The Jester was minding his peas and queues, reading the comics laminated into the counter top and talking to Mrs. Jester about the relative merits of Raid vs. other bug poisons. (Being exceptionally smart, The Jester often multitasks. Or just pretends to listen to Mrs. Jester while doing something else. But since he was talking, The Jester was listening intently.) Then suddenly out of nowhere – well, actually to the bar stool to the right – this vermin from hell attacks. Attacked maliciously. And painfully. Being Portland, The Jester tried to dialogue with the unruly insectoid while trying to shove it off on another patron. But to no avail.

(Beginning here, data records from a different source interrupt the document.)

-- ==== Sys2Proof/Decode.lean ====
section
/-! DEFINITION. From bytes to instructions, and back. One decoder for each format of the table, each total on any bytes
and rejecting by name; then the script decoder of R82; then the encoder, written from the same rows. -/

namespace Sys2Proof

/-- Why bytes spell no instruction, or a script is refused (R82). -/
inductive Invalid where
  /-- the bytes end before the record's stated length -/
  | cutShort
  /-- the op byte is one of 08..FF -/
  | reserved
  /-- the byte does not match the pattern of the dispatch case it is offered as -/
  | patternMismatch
  deriving DecidableEq, Repr

/-- An instruction and the bytes after it, or the reason there is none. -/
inductive Decoded where
  | ok (i : Instr) (rest : List Byte)
  | invalid (why : Invalid)
  deriving DecidableEq, Repr

/-- The five RESERVED rows, by the highest set bits of the op byte (opcode_table.json, masks F8 F0 E0 C0 80). -/
def reservedRow (op : Byte) : Instr :=
  if op.toNat < 0x10 then .reserved08 (op.setWidth 3)
  else if op.toNat < 0x20 then .reserved10 (op.setWidth 4)
  else if op.toNat < 0x40 then .reserved20 (op.setWidth 5)
  else if op.toNat < 0x80 then .reserved40 (op.setWidth 6)
  else .reserved80 (op.setWidth 7)

/-- The operands of ENC.REQUEST: api, n, then n payload bytes (R81). -/
def decodeRequest : List Byte → Decoded
  | api :: n :: bs =>
    if n.toNat ≤ bs.length then .ok (.encRequest api n (bs.take n.toNat)) (bs.drop n.toNat) else .invalid .cutShort
  | _ => .invalid .cutShort

/-- The operand of DEC.FEED: one byte (R81). -/
def decodeFeed : List Byte → Decoded
  | b :: bs => .ok (.decFeed b) bs
  | [] => .invalid .cutShort

/-- One transaction record (R81): the op byte alone selects the operation, no prefix or mode changes it (R82). A reserved
op byte is read as its row of the table; that it spells no operation is `Instr.isOperation`'s to say. -/
def decodeRecord : List Byte → Decoded
  | [] => .invalid .cutShort
  | op :: bs =>
    if op = 0x00 then .ok .nop bs
    else if op = 0x01 then .ok .reset bs
    else if op = 0x02 then .ok .decClear bs
    else if op = 0x03 then decodeFeed bs
    else if op = 0x04 then decodeRequest bs
    else if op = 0x05 then .ok .sinkAccept bs
    else if op = 0x06 then .ok .sinkStall bs
    else if op = 0x07 then .ok .sinkFail bs
    else .ok (reservedRow op) bs

/-- Wire bytes by class (R73); a 7D with a byte after it opens a pair (R74). -/
def decodeWire : List Byte → Decoded
  | [] => .invalid .cutShort
  | w :: bs =>
    if w = startByte then .ok .wireSof bs
    else if w = escMarker then
      match bs with
      | [] => .ok .wireEsc []
      | x :: rest => .ok (.wireEscpair x) rest
    else if w = xonByte then .ok .wireXon bs
    else if w = xoffByte then .ok .wireXoff bs
    else .ok (.wireData w) bs

/-- The instruction of a dispatch case with its byte; the first, third and fourth case have a fixed byte. -/
def DecCase.instr : DecCase → Byte → Instr
  | .syncHit, _ => .decSyncHit
  | .syncMiss, x => .decSyncMiss x
  | .esc, _ => .decEsc
  | .abort, _ => .decAbort
  | .lenhi, x => .decLenhi x
  | .lenlo, x => .decLenlo x
  | .api, x => .decApi x
  | .toolarge, x => .decToolarge x
  | .data, x => .decData x
  | .msg, x => .decMsg x
  | .finalOk, x => .decFinalOk x
  | .finalBad, x => .decFinalBad x

/-- The byte pattern of a dispatch case (opcode_table.json, format dec-case). -/
def DecCase.matchesByte : DecCase → Byte → Bool
  | .syncHit, x => x == startByte
  | .syncMiss, x => !(x == startByte)
  | .esc, x => x == escMarker
  | .abort, x => x == startByte
  | .lenhi, _ => true
  | .lenlo, _ => true
  | .api, _ => true
  | .toolarge, _ => true
  | .data, _ => true
  | .msg, _ => true
  | .finalOk, _ => true
  | .finalBad, _ => true

/-- A byte read as the given dispatch case. -/
def decodeCase (c : DecCase) : List Byte → Decoded
  | [] => .invalid .cutShort
  | x :: bs => if c.matchesByte x then .ok (c.instr x) bs else .invalid .patternMismatch

/-- The decoder: the first instruction of the bytes in the given format. -/
def decode : Format → List Byte → Decoded
  | .record, bs => decodeRecord bs
  | .wire, bs => decodeWire bs
  | .decCase c, bs => decodeCase c bs

/-- Whether an instruction is one of the eight operations of R80. The RESERVED rows spell none (R82), and neither the
wire rows nor the dispatch cases are records. -/
def Instr.isOperation : Instr → Bool
  | .nop => true
  | .reset => true
  | .decClear => true
  | .decFeed _ => true
  | .encRequest _ _ _ => true
  | .sinkAccept => true
  | .sinkStall => true
  | .sinkFail => true
  | .reserved08 _ => false
  | .reserved10 _ => false
  | .reserved20 _ => false
  | .reserved40 _ => false
  | .reserved80 _ => false
  | .wireSof => false
  | .wireEsc => false
  | .wireXon => false
  | .wireXoff => false
  | .wireData _ => false
  | .wireEscpair _ => false
  | .decSyncHit => false
  | .decSyncMiss _ => false
  | .decEsc => false
  | .decAbort => false
  | .decLenhi _ => false
  | .decLenlo _ => false
  | .decApi _ => false
  | .decToolarge _ => false
  | .decData _ => false
  | .decMsg _ => false
  | .decFinalOk _ => false
  | .decFinalBad _ => false

/-- A whole script, or the reason it is refused (R82). -/
inductive Script where
  | ok (ops : List Instr)
  | invalid (why : Invalid)
  deriving DecidableEq, Repr

/-- Puts one operation before a script; a refused script stays refused as a whole (R82). -/
def Script.cons (i : Instr) : Script → Script
  | .ok ops => .ok (i :: ops)
  | .invalid why => .invalid why

/-- The records of a script, at most `fuel` of them. -/
def decodeRecords : Nat → List Byte → Script
  | _, [] => .ok []
  | 0, _ :: _ => .invalid .cutShort
  | fuel + 1, b :: bs =>
    match decodeRecord (b :: bs) with
    | .invalid why => .invalid why
    | .ok i rest => if i.isOperation then (decodeRecords fuel rest).cons i else .invalid .reserved

/-- The record decoder of R82 over a whole script: every record takes at least one byte, so the byte count is fuel
enough. A reserved or cut-short record anywhere refuses the script. -/
def decodeScript (bs : List Byte) : Script := decodeRecords bs.length bs

/-- The format a row is written in. -/
def Instr.format : Instr → Format
  | .nop => .record
  | .reset => .record
  | .decClear => .record
  | .decFeed _ => .record
  | .encRequest _ _ _ => .record
  | .sinkAccept => .record
  | .sinkStall => .record
  | .sinkFail => .record
  | .reserved08 _ => .record
  | .reserved10 _ => .record
  | .reserved20 _ => .record
  | .reserved40 _ => .record
  | .reserved80 _ => .record
  | .wireSof => .wire
  | .wireEsc => .wire
  | .wireXon => .wire
  | .wireXoff => .wire
  | .wireData _ => .wire
  | .wireEscpair _ => .wire
  | .decSyncHit => .decCase .syncHit
  | .decSyncMiss _ => .decCase .syncMiss
  | .decEsc => .decCase .esc
  | .decAbort => .decCase .abort
  | .decLenhi _ => .decCase .lenhi
  | .decLenlo _ => .decCase .lenlo
  | .decApi _ => .decCase .api
  | .decToolarge _ => .decCase .toolarge
  | .decData _ => .decCase .data
  | .decMsg _ => .decCase .msg
  | .decFinalOk _ => .decCase .finalOk
  | .decFinalBad _ => .decCase .finalBad

/-- The bytes of an instruction, from the rows of the table (R81, R72, R73, R107 to R114). -/
def encode : Instr → List Byte
  | .nop => [0x00]
  | .reset => [0x01]
  | .decClear => [0x02]
  | .decFeed b => [0x03, b]
  | .encRequest api n p => 0x04 :: api :: n :: p
  | .sinkAccept => [0x05]
  | .sinkStall => [0x06]
  | .sinkFail => [0x07]
  | .reserved08 v => [1#5 ++ v]
  | .reserved10 v => [1#4 ++ v]
  | .reserved20 v => [1#3 ++ v]
  | .reserved40 v => [1#2 ++ v]
  | .reserved80 v => [1#1 ++ v]
  | .wireSof => [0x7E]
  | .wireEsc => [0x7D]
  | .wireXon => [0x11]
  | .wireXoff => [0x13]
  | .wireData d => [d]
  | .wireEscpair x => [0x7D, x]
  | .decSyncHit => [0x7E]
  | .decSyncMiss raw => [raw]
  | .decEsc => [0x7D]
  | .decAbort => [0x7E]
  | .decLenhi b => [b]
  | .decLenlo b => [b]
  | .decApi b => [b]
  | .decToolarge b => [b]
  | .decData b => [b]
  | .decMsg b => [b]
  | .decFinalOk b => [b]
  | .decFinalBad b => [b]

/-- The bytes of a script (R81). -/
def encodeScript (ops : List Instr) : List Byte := ops.flatMap encode

/-- The bytes of a table word, first byte first. A 16-bit word is the wire pair, the table's one row of that width, whose
fixed 7D the table puts in bits 15..8; every other word has its first byte in bits 7..0. -/
def tableBytes (nbits w : Nat) : List Byte :=
  if nbits = 16 ∧ BitVec.ofNat 8 (w / 256) = escMarker then [escMarker, BitVec.ofNat 8 w]
  else (List.range (nbits / 8)).map (fun k => BitVec.ofNat 8 (w / 2 ^ (8 * k)))

/-- Whether a table word is one of the wire rows with a fixed pattern. Their bytes are also op bytes of a RESERVED row;
the row that fixes more bits is taken (log 10). -/
def isWireWord : List Byte → Bool
  | [w] => isReserved w
  | [w, _] => w == escMarker
  | _ => false

/-- The operand bytes a table word leaves out are zero; 257 is the most an ENC.REQUEST can need after its op byte. -/
def operandZeros : List Byte := List.replicate 257 0x00

/-- The instruction the decoder reads from a table word. -/
def decodeTableWord (nbits w : Nat) : Option Instr :=
  let bs := tableBytes nbits w
  match (if isWireWord bs then decodeWire bs else if bs.isEmpty then .invalid .cutShort else decodeRecord (bs ++ operandZeros)) with
  | .ok i _ => some i
  | .invalid _ => none

end Sys2Proof
end

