-- ==== Sys2Proof/Machine/Operands.lean ====
section
/-! DEFINITION. How operand bytes are formed: the escape code both ways (R72, R103), the byte the guard tests (R104), the
byte that carries a dispatch case, the checksum (R75), the frame and its wire form (R152 to R155). -/

namespace Sys2Proof.Machine

/-- The logical byte S2b forms from a raw one (R103). -/
def Decoder.logicalByte (d : Decoder) (raw : Byte) : Byte := if d.esc then raw ^^^ escMask else raw

/-- The decoder after S1 and S2b: the lazy reset done and the pending escape consumed (R101, R103). -/
def Decoder.opened (d : Decoder) : Decoder := { d.lazyReset with esc := false }

/-- The byte the unexpected-start guard tests: `g` of S3 (R104). -/
def guardByte (c : Config) (raw b : Byte) : Byte :=
  match c.startGuard with
  | .raw => raw
  | .unescaped => b

/-- The raw byte that gives the logical byte `b` in the decoder's next feed: the inverse of R103. -/
def Decoder.carrier (d : Decoder) (b : Byte) : Byte := d.lazyReset.logicalByte b

/-- `Esc(v)` of R72. -/
def escByte (v : Byte) : List Byte := if isReserved v then [escMarker, v ^^^ escMask] else [v]

/-- `sum8` of R8. -/
def sum8 : List Byte → Byte
  | [] => 0x00
  | b :: bs => b + sum8 bs

/-- The checksum of R75 and R154. -/
def checksum (data : List Byte) : Byte := 0xFF - sum8 data

/-- `D` of R152: apiId, the fixed header, the payload. -/
def frameData (api : Byte) (p : List Byte) : List Byte := api :: (txHeader ++ p)

/-- lenLo of R153; lenHi is 0x00. -/
def lenLo (n : Nat) : Byte := BitVec.ofNat 8 (n + frameOverhead)

/-- The frame after its start delimiter: F[1] .. F[n + 17] of R155. -/
def frameTail (api : Byte) (p : List Byte) : List Byte :=
  [0x00, lenLo p.length] ++ frameData api p ++ [checksum (frameData api p)]

/-- The logical frame `F` of R155 and R78. -/
def logicalFrame (api : Byte) (p : List Byte) : List Byte := startByte :: frameTail api p

/-- `EncodeWire` of R155: the start delimiter raw, every later byte through the escape generator (R151). -/
def encodeWire (api : Byte) (p : List Byte) : List Byte := startByte :: (frameTail api p).flatMap escByte

/-- The payload the encoder latched: Txp[0 .. en - 1] (R155). -/
def Encoder.payload (e : Encoder) : List Byte := e.txp.firstBytes e.en.toNat

/-- `W` of the operations (R155). -/
def Encoder.wire (e : Encoder) : List Byte := encodeWire e.eapi e.payload

/-- `W[ek]`, the byte on offer while the encoder is busy (R159). -/
def Encoder.offered (e : Encoder) : Option Byte := e.wire[e.ek.toNat]?

end Sys2Proof.Machine
end

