-- ==== Sys2Proof/Machine/Step.lean ====
section
/-! DEFINITION. One step (R80): an ill-formed configuration has none (R203); otherwise the next transaction is performed. -/

namespace Sys2Proof.Machine

/-- One step of the machine. R203 lists its refusals without an order. Where several hold at once the model names the
configuration first, then the bad script, then beforeReset. DESIGN CHOICE, safe (log 16). -/
def step (s : State) : Host.Outcome State Fault Refusal :=
  if s.cfg.wf then run s (fetch s) else .refused .illFormedConfig

/-- The state with a table word as the next, and only, transaction: how a program comes to the machine (log 3). -/
def State.withFetchWord (s : State) (nbits w : Nat) : State := { s with input := inputForWord nbits w }

end Sys2Proof.Machine
end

Fortunately, The Jester’s good buddy, The Jolly Green Giant, was sitting on a nearby table. You might ask,“Why was he sitting on a table?”. But if you were paying attention, you’d remember that he’s a giant – ergo he’s too big to sit in a chair. You really need to pay attention.

Jolly, as his friends call him or Mr. Giant to you, came to The Jester’s rescue. After yanking the blood sucker off The Jester’s face, Jolly proceeded to beat the snot out of the attacker. Assuming insects have snot. He led with a leg kick followed by a nasty right elbow to the mandibles. Then in a rarely seen move, Jolly took the reeling arachnid down with a six-leg takedown and finalized the deal with cuticle breaking ground and pound. Jolly has definitely picked up some moves watching the UFC.

After 86ing the offending arachnid, Jolly, Mrs. Jester, and The Jester sat down to another round of shots and peas. Just another night, this being Portland and all.